RIP The Conservative Party
Its always fun to bash to Tories, but bear with me, this isn’t about whether the Tory party are right to do what they’re doing, its about whether they are actually a Conservative Party at all. The last weeks have seen both sides of the coalition adhering to a hardline Liberal agenda – so perhaps the Conservatives are betraying conservative values as much as New Labour betrayed its founding vision of democratic socialism.
A week and a bit ago, I sat in a pub with one of my few Conservative friends. A professed One-World Conservative, he wasn’t completely against everything his party are up to, but he certainly wasn’t happy, and that was before the spending review. We discussed what had become of the Conservative party, and how it seemed to have jettisoned many of the values that people associate with it.
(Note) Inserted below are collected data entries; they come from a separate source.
-- ==== Sys2Proof/Laws/Vocabulary.lean ====
section
/-! SUPPORT. What shared operations do, in the vocabulary of the statements. -/

namespace Sys2Proof.Machine

/-- R110: a command energises under a polarity exactly where the statements say that the output stands energised. -/
theorem energises_eq_energised (c : PortalConfig) (command : LockCommand) :
    c.polarity.energises command = energised c command := by
  unfold energised Polarity.energises Polarity.deEnergised
  cases c.polarity <;> cases command <;> rfl

/-- R126: what a lock command does to the probe interval and its expiry. -/
theorem withCommand_eq (r : Portal) (c : PortalConfig) (command : LockCommand) :
    r.withCommand c.polarity command = { r with
      command := command
      probe := if r.probePending = true ∧ energised c command = true then
          (if r.probe = .stopped ∧ r.probeElapsed = false then .running 2 else r.probe)
        else .stopped
      probeElapsed := r.probeElapsed && r.probePending && energised c command } := by
  unfold Portal.withCommand
  simp only [energises_eq_energised]
  cases r.probePending <;> cases energised c command <;> simp [Config.probeSeconds]

/-- R110, R126: what handing on the lock command does to the portal. -/
theorem State.handLock_portal_self {p : Nat} {c : PortalConfig} {s : State} (h : (s.portal p).config = some c) :
    (s.handLock p).portal p = s.withCommandOf c (s.portal p) := by
  have hc : s.lockCommand (s.portal p) c =
      (s.withCommandOf c (s.portal p)).command := by
    unfold State.lockCommand State.withCommandOf State.overridden Polarity.deEnergised
    cases s.mode.mode <;> cases c.egress <;> cases (s.portal p).state <;> cases c.polarity <;> simp
  have hp : (s.handLock p).portals =
      (s.updPortal p (fun r => r.withCommand c.polarity (s.lockCommand (s.portal p) c))).portals := by
    simp [State.handLock, h]
  have hq : (s.handLock p).portal p = (s.portal p).withCommand c.polarity (s.lockCommand (s.portal p) c) := by
    rw [State.portal, hp, ← State.portal, State.portal_updPortal_self]
  rw [hq, withCommand_eq, hc]
  rfl

/-- R110: handing on the lock command changes no other portal. -/
theorem State.handLock_portal_ne {p q : Nat} (hq : q ≠ p) (s : State) : (s.handLock p).portal q = s.portal q := by
  unfold State.handLock
  split
  · rfl
  · rename_i c _
    have hn : ((s.updPortal p (fun r => r.withCommand c.polarity (s.lockCommand (s.portal p) c))).updNode c.node
        (fun n => { n with lock := s.lockCommand (s.portal p) c, polarity := c.polarity })).portals =
        (s.updPortal p (fun r => r.withCommand c.polarity (s.lockCommand (s.portal p) c))).portals := by
      simp
    rw [State.portal, hn, ← State.portal, State.portal_updPortal_ne hq]

/-! ## What a portal is after it enters SECURE, after a record is applied and after its sources are evaluated -/

/-- The two states agree in what the portals read of the rest of the part: the mode, the clock, the profiles and the
holidays. -/
abbrev State.SameAround (s t : State) : Prop :=
  t.mode = s.mode ∧ t.clock = s.clock ∧ t.profiles = s.profiles ∧ t.holidays = s.holidays

theorem State.sources_congr {s t : State} (h : t.mode = s.mode) (r : Portal) : t.sources r = s.sources r := by
  unfold State.sources State.overridden
  rw [h]

theorem State.withCommandOf_congr {s t : State} (h : t.mode = s.mode) (c : PortalConfig) (r : Portal) :
    t.withCommandOf c r = s.withCommandOf c r := by
  simp only [State.withCommandOf, State.sources_congr h, h]

theorem State.windowTest_congr {s t : State} (h : s.SameAround t) (n : Nat) : t.windowTest n = s.windowTest n := by
  simp only [State.windowTest, State.profile, State.closedToday, h.2.1, h.2.2.1, h.2.2.2]

theorem State.configApplied_congr {s t : State} (h : s.SameAround t) (old new : PortalConfig) (r : Portal) :
    t.configApplied old new r = s.configApplied old new r := by
  simp only [State.configApplied, State.windowTest_congr h, State.sources_congr h.1, State.withCommandOf_congr h.1]

theorem State.secured_congr {s t : State} (h : s.SameAround t) (c : PortalConfig) (r : Portal) :
    t.secured c r = s.secured c r := by
  simp only [State.secured, State.configApplied_congr h, State.withCommandOf_congr h.1]

theorem State.relocked_congr {s t : State} (h : s.SameAround t) (c : PortalConfig) (r : Portal) :
    t.relocked c r = s.relocked c r := by
  simp only [State.relocked, State.secured_congr h, State.withCommandOf_congr h.1]

theorem State.evaluated_congr {s t : State} (h : s.SameAround t) (c : PortalConfig) (r : Portal) :
    t.evaluated c r = s.evaluated c r := by
  simp only [State.evaluated, State.relocked_congr h, State.sources_congr h.1, State.withCommandOf_congr h.1]

/-- Logging changes no portal and nothing that the portals read. -/
theorem State.log_portal (kind : EntryKind) (subject tenant : Option Nat) (detail : List Byte) (p : Nat) (s : State) :
    (s.log kind subject tenant detail).portal p = s.portal p := by
  simp [State.portal]

theorem State.log_sameAround (kind : EntryKind) (subject tenant : Option Nat) (detail : List Byte) (s : State) :
    s.SameAround (s.log kind subject tenant detail) := by
  simp [State.SameAround]

/-- R122: what coming to HELD_UNLOCKED does to the portal. -/
theorem State.holdUnlocked_portal_self {p : Nat} {c : PortalConfig} {s : State} (h : (s.portal p).config = some c) :
    (s.holdUnlocked p).portal p = s.withCommandOf c (s.portal p).unlockedHeld := by
  unfold State.holdUnlocked
  dsimp only
  rw [State.handLock_portal_self (c := c), State.log_portal, State.portal_updPortal_self]
  · exact State.withCommandOf_congr (by simp) c _
  · rw [State.log_portal, State.portal_updPortal_self]
    exact h

theorem State.holdUnlocked_portal_ne {p q : Nat} (hq : q ≠ p) (s : State) :
    (s.holdUnlocked p).portal q = s.portal q := by
  unfold State.holdUnlocked
  dsimp only
  rw [State.handLock_portal_ne hq, State.log_portal, State.portal_updPortal_ne hq]

theorem State.releaseLockNode_portal (n : NodeId) (p : Nat) (s : State) :
    (s.releaseLockNode n).portal p = s.portal p := by
  rw [State.releaseLockNode_only]
  rfl

/-- R107: what the application of a record does to the portal. -/
theorem State.applyConfig_portal_self {p : Nat} {old new : PortalConfig} {s : State}
    (h : (s.portal p).config = some old) :
    (s.applyConfig p new).portal p = s.configApplied old new (s.portal p) := by
  have hw : s.windowOf new = new.free.any (fun n => s.windowTest n) := by
    unfold State.windowOf
    cases new.free <;> rfl
  unfold State.applyConfig State.configApplied
  simp only [h, hw]
  by_cases hn : new.node = old.node
  · have hb : ¬ Option.any (fun o => o.node != new.node) (some old) = true := by simp [hn]
    rw [if_neg hb, if_neg (not_not.2 hn)]
    simp only [State.portal_updPortal_self]
    rw [State.sources_congr (s := s) (by simp)]
    split
    · rw [State.holdUnlocked_portal_self (c := new) (by simp), State.portal_updPortal_self]
      exact State.withCommandOf_congr (by simp) new _
    · rw [State.handLock_portal_self (c := new) (by simp), State.portal_updPortal_self]
      exact State.withCommandOf_congr (by simp) new _
  · have hb : Option.any (fun o => o.node != new.node) (some old) = true := by
      simpa using fun e : old.node = new.node => hn e.symm
    rw [if_pos hb, if_pos hn]
    have hr : (((s.updPortal p (fun r => { r with
        config := some new, deferred := none, window := new.free.any (fun n => s.windowTest n) })).releaseLockNode
        old.node).updPortal p (fun r => r.enter .waiting)).portal p = { s.portal p with
          config := some new, deferred := none, window := new.free.any (fun n => s.windowTest n), state := .waiting,
          passageTimer := .stopped, holdTimer := .stopped } := by
      rw [State.portal_updPortal_self, State.releaseLockNode_portal, State.portal_updPortal_self]
      rfl
    rw [State.handLock_portal_self (c := new) (by rw [hr]), hr]
    exact State.withCommandOf_congr (by simp) new _

theorem State.applyConfig_portal_ne {p q : Nat} (hq : q ≠ p) (c : PortalConfig) (s : State) :
    (s.applyConfig p c).portal q = s.portal q := by
  unfold State.applyConfig
  dsimp only
  split
  · rw [State.handLock_portal_ne hq, State.portal_updPortal_ne hq]
    split
    · rw [State.releaseLockNode_portal, State.portal_updPortal_ne hq]
    · rw [State.portal_updPortal_ne hq]
  · split
    · rw [State.holdUnlocked_portal_ne hq, State.portal_updPortal_ne hq]
    · rw [State.handLock_portal_ne hq, State.portal_updPortal_ne hq]

theorem State.applyDeferred_portal_ne {p q : Nat} (hq : q ≠ p) (s : State) :
    (s.applyDeferred p).portal q = s.portal q := by
  unfold State.applyDeferred
  split
  · exact State.applyConfig_portal_ne hq _ s
  · exact State.handLock_portal_ne hq s

/-- R107: what entering SECURE does to the portal. -/
theorem State.enterSecure_portal_self {p : Nat} {c : PortalConfig} {s : State} (h : (s.portal p).config = some c) :
    (s.enterSecure p).portal p = s.secured c (s.portal p) := by
  have hc : ((s.updPortal p (fun r => r.enter .secure)).portal p).config = some c := by
    rw [State.portal_updPortal_self]
    exact h
  have hd : ((s.updPortal p (fun r => r.enter .secure)).portal p).deferred = (s.portal p).deferred := by
    rw [State.portal_updPortal_self]
    rfl
  unfold State.enterSecure State.applyDeferred State.secured
  rw [hd]
  dsimp only
  split
  · rename_i d hs
    rw [State.applyConfig_portal_self hc, State.portal_updPortal_self, hs]
    refine State.configApplied_congr ?_ c d _
    exact ⟨by simp, by simp, by simp, by simp⟩
  · rename_i hs
    rw [State.handLock_portal_self hc, State.portal_updPortal_self, hs]
    refine (State.withCommandOf_congr (s := s) (by simp) c _).trans ?_
    simp [Portal.enter, hs]

theorem State.enterSecure_portal_ne {p q : Nat} (hq : q ≠ p) (s : State) :
    (s.enterSecure p).portal q = s.portal q := by
  unfold State.enterSecure
  rw [State.applyDeferred_portal_ne hq, State.portal_updPortal_ne hq]

/-- R122: what relocking does to the portal. -/
theorem State.relock_portal_self {p : Nat} {c : PortalConfig} {s : State} (h : (s.portal p).config = some c) :
    (s.relock p).portal p = s.relocked c (s.portal p) := by
  have ha : s.relock p =
      let after := (s.portal p).relocksTo
      let s := s.log .portalRelocked (some p) none (bytesOf 1 after.code)
      match after with
      | .opened => (s.updPortal p (fun r => r.openTimed)).handLock p
      | .released => (s.updPortal p (fun r => r.enter .released)).handLock p
      | _ => s.enterSecure p := rfl
  rw [ha]
  unfold State.relocked
  generalize (s.portal p).relocksTo = k
  dsimp only
  generalize hw : s.log .portalRelocked (some p) none (bytesOf 1 k.code) = w
  have hp : w.portal p = s.portal p := by rw [← hw, State.log_portal]
  have hs : s.SameAround w := by rw [← hw]; exact State.log_sameAround _ _ _ _ s
  have hc : (w.portal p).config = some c := by rw [hp, h]
  have hsec : (w.enterSecure p).portal p = s.secured c (s.portal p) := by
    rw [State.enterSecure_portal_self hc, hp, State.secured_congr hs]
  cases k
  case opened =>
    have ht : (w.portal p).openTimed = (s.portal p).timedFrom c := by
      rw [hp]
      simp [Portal.openTimed, Portal.enter, Portal.startHold, Portal.startCount, Portal.timedFrom, h]
    have hx : ((w.updPortal p (fun r => r.openTimed)).portal p).config = some c := by
      rw [State.portal_updPortal_self]
      exact hc
    simp only
    rw [State.handLock_portal_self hx, State.portal_updPortal_self, ht]
    exact State.withCommandOf_congr (by simp [hs.1]) c _
  case released =>
    have hx : ((w.updPortal p (fun r => r.enter .released)).portal p).config = some c := by
      rw [State.portal_updPortal_self]
      exact hc
    simp only
    rw [State.handLock_portal_self hx, State.portal_updPortal_self, hp]
    exact State.withCommandOf_congr (by simp [hs.1]) c _
  all_goals exact hsec

theorem State.relock_portal_ne {p q : Nat} (hq : q ≠ p) (s : State) : (s.relock p).portal q = s.portal q := by
  unfold State.relock
  dsimp only
  split
  · rw [State.handLock_portal_ne hq, State.portal_updPortal_ne hq, State.log_portal]
  · rw [State.handLock_portal_ne hq, State.portal_updPortal_ne hq, State.log_portal]
  · rw [State.enterSecure_portal_ne hq, State.log_portal]

/-- R121, R122: what the evaluation of its sources does to the portal. -/
theorem State.evaluateSources_portal_self {p : Nat} {c : PortalConfig} {s : State}
    (h : (s.portal p).config = some c) :
    (s.evaluateSources p).portal p = s.evaluated c (s.portal p) := by
  have hold := State.holdUnlocked_portal_self h
  have hand := State.handLock_portal_self h
  have hlock := State.relock_portal_self h
  unfold State.evaluateSources State.evaluated
  dsimp only
  cases (s.portal p).state <;> simp only <;> by_cases hz : s.sources (s.portal p) = 0 <;>
    simp only [hz, ↓reduceIte, ne_eq, not_true_eq_false, not_false_eq_true, hold, hand, hlock]

theorem State.evaluateSources_portal_ne {p q : Nat} (hq : q ≠ p) (s : State) :
    (s.evaluateSources p).portal q = s.portal q := by
  unfold State.evaluateSources
  dsimp only
  split <;> first
    | exact State.handLock_portal_ne hq s
    | split <;> first
      | exact State.holdUnlocked_portal_ne hq s
      | exact State.relock_portal_ne hq s
      | exact State.handLock_portal_ne hq s

/-! ## What a car is after its release list has changed -/

theorem State.handFloors_car (c i : Nat) (s : State) : (s.handFloors c).car i = s.car i := by
  rw [State.handFloors_only]
  rfl

/-- R136, R139: what settling does to the car. -/
theorem State.settleCar_car_self {c : Nat} {old : CarConfig} {s : State} (h : (s.car c).config = some old) :
    (s.settleCar c).car c = s.carSettled (s.car c) := by
  have hx : ∀ (n : NodeId) (f : Car → Car) (t : State), ((t.releaseCarNode n).updCar c f).car c = f (t.car c) := by
    intro n f t
    rw [State.car_updCar_self, State.releaseCarNode_only]
    rfl
  unfold State.settleCar State.carSettled
  rw [h]
  cases hd : (s.car c).deferred with
  | none => exact State.handFloors_car c c s
  | some g =>
    simp only
    by_cases hr : (s.car c).releases = []
    · rw [if_pos hr, if_neg (not_not.2 hr)]
      unfold State.applyCar
      simp only [h]
      by_cases hn : old.node = g.node
      · rw [if_pos hn, if_pos hn.symm, State.handFloors_car, State.car_updCar_self]
      · rw [if_neg hn, if_neg (fun e => hn e.symm), State.handFloors_car, hx old.node,
          State.car_updCar_self]
        simp [State.carStateFor, State.carStateByMode, State.node]
        rfl
    · rw [if_neg hr, if_pos hr, State.handFloors_car]

end Sys2Proof.Machine
end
Don’t get me wrong, I shudder at the thought of a paternalistic approach to helping the poor – I’m glad we’ve moved beyond much of that language – but once upon a time, being Conservative meant believing in a responsibility to through scraps to those on the margins, and to improve their lives for them. Problematic on many levels, but not the Laissez-Faire “their poverty, their problem” attitude of the current government. And that intention is now betrayed.
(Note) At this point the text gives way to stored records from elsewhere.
/-- R145, R148: one car of those reset in turn: its record, and what the node that it alone names is handed. -/
theorem State.resetCars_spec {is : List Nat} (nodup : is.Nodup) {i : Nat} (listed : i ∈ is) {old : CarConfig} {s : State}
    (config : (s.car i).config = some old) :
    let g := (s.car i).deferred.getD old
    let t := s.forEach is State.resetCar
    t.car i = s.carReset g ∧
      ∀ n : NodeId, g.node.code = n.code → (∀ j ∈ is, j ≠ i → ¬ (s.car j).Names n) → ∀ r', t.node n = some r' →
        r'.recallOn = (s.mode.mode == .evacuate) ∧
          r'.floors = if s.mode.mode = .normal then g.pub &&& g.served else 0 := by
  intro g t
  obtain ⟨before, after, rfl⟩ := List.append_of_mem listed
  obtain ⟨-, nodup', apart⟩ := List.nodup_append.1 nodup
  have fresh : i ∉ before := fun early => apart i early i List.mem_cons_self rfl
  have once : i ∉ after := (List.nodup_cons.1 nodup').1
  have split_ : t = ((s.forEach before State.resetCar).resetCar i).forEach after State.resetCar := by
    simp [t, State.forEach, List.foldl_append]
  obtain ⟨others₁, -, mode₁⟩ := State.resetCars_keep before s
  generalize s.forEach before State.resetCar = u at others₁ mode₁ split_
  have here := others₁ i fresh
  have same : u.carReset g = s.carReset g := by simp only [State.carReset, State.carStateByMode, mode₁]
  obtain ⟨turns, handed, -⟩ := State.resetCar_spec (i := i) (old := old) (s := u) (by rw [here, config])
  rw [here, same] at turns
  rw [here, mode₁] at handed
  obtain ⟨others₂, nodes₂, -⟩ := State.resetCars_keep after (u.resetCar i)
  have record : t.car i = (u.resetCar i).car i := by rw [split_, others₂ i once]
  refine ⟨record.trans turns.record, fun n code alone r' stands => ?_⟩
  have untouched (j : Nat) (later : j ∈ after) : ¬ ((u.resetCar i).car j).Names n := by
    have other : j ≠ i := fun same => once (same ▸ later)
    have late : j ∉ before := fun early => apart j early j (List.mem_cons_of_mem i later) rfl
    rw [turns.others j other, others₁ j late]
    exact alone j (by simp [later]) other
  rw [split_, nodes₂ n untouched, handed n code.symm] at stands
  obtain ⟨r, -, rfl⟩ := Option.map_eq_some_iff.1 stands
  refine ⟨rfl, ?_⟩
  unfold Node.sentFloors
  cases s.mode.mode <;> simp [g]

/-! ## The outputs of other nodes (R148) -/

theorem State.KeepsOfNodes.resetCar {α : Type} {g : Node → α} {o s : State}
    (blind : ∀ (r : Node) (floors : Word) (on : Bool), g { r with floors := floors, recallOn := on } = g r)
    (h : State.KeepsOfNodes g o s) (i : Nat) : State.KeepsOfNodes g o (s.resetCar i) := by
  cases config : (s.car i).config with
  | none =>
    rw [State.resetCar_none config]
    exact h
  | some old =>
    have released : State.KeepsOfNodes g o (if ((s.car i).deferred.getD old).node ≠ old.node
        then s.releaseCarNode old.node else s) := by
      split
      · exact h.releaseCarNode blind old.node
      · exact h
    rw [State.resetCar_eq config]
    exact (released.updCar i _).handFloors blind i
Sure, there will be odd throw-away gestures, but in a world where wages are likely to go down and unpaid overtime to go up (can there be a more anti-family trend?) I cannot help but wonder if people who tie together their own idea of a conservative approach to the future and to societal values are now left almost entirely without a party to vote for?
Before the election, I had a couple of conversations about why people might vote Conservative around St Michael le Belfry. There was a strong sense that more needed to be done to care for two-parent families, and that somehow the Conservatives were the better choice to match with this. I found it surprisingly easy to put some doubt over this assumption just by talking through the kinds of facilities a family would need, and which party was prepared to tax for and appropriately fund which services. I wonder how these people will feel once the Conservatives have done their worst to destroy families through unemployment, homelessness/ instability of homes, coping with family members outside of care but desperately in need of assistance and so forth.
I have commented before about the way the coalition has allowed Cameron to get rid of the moral mission of the Conservative Party and focus entirely on freeing up big business; essentially dealing with the party who’s personal and social values are most at odds with his own but who’s economic agenda is closest.
Do people who vote Conservative genuinely want a so-called minarchist state, where the only role of the state is to protect the property and business interests of those rich enough to have any from either outside forces or those inside who are left with nothing? Or do they want a stable future for their families, their children safe from the very perversions capitalism is only too happy to sell them? The Green-fields vision of a quaint, happy Britain of old, or the tooth-and-nail capitalism that the Conservatives, with their friends the Liberal Democrats, are now pursuing?
Is the Conservative party really a conservative party anymore?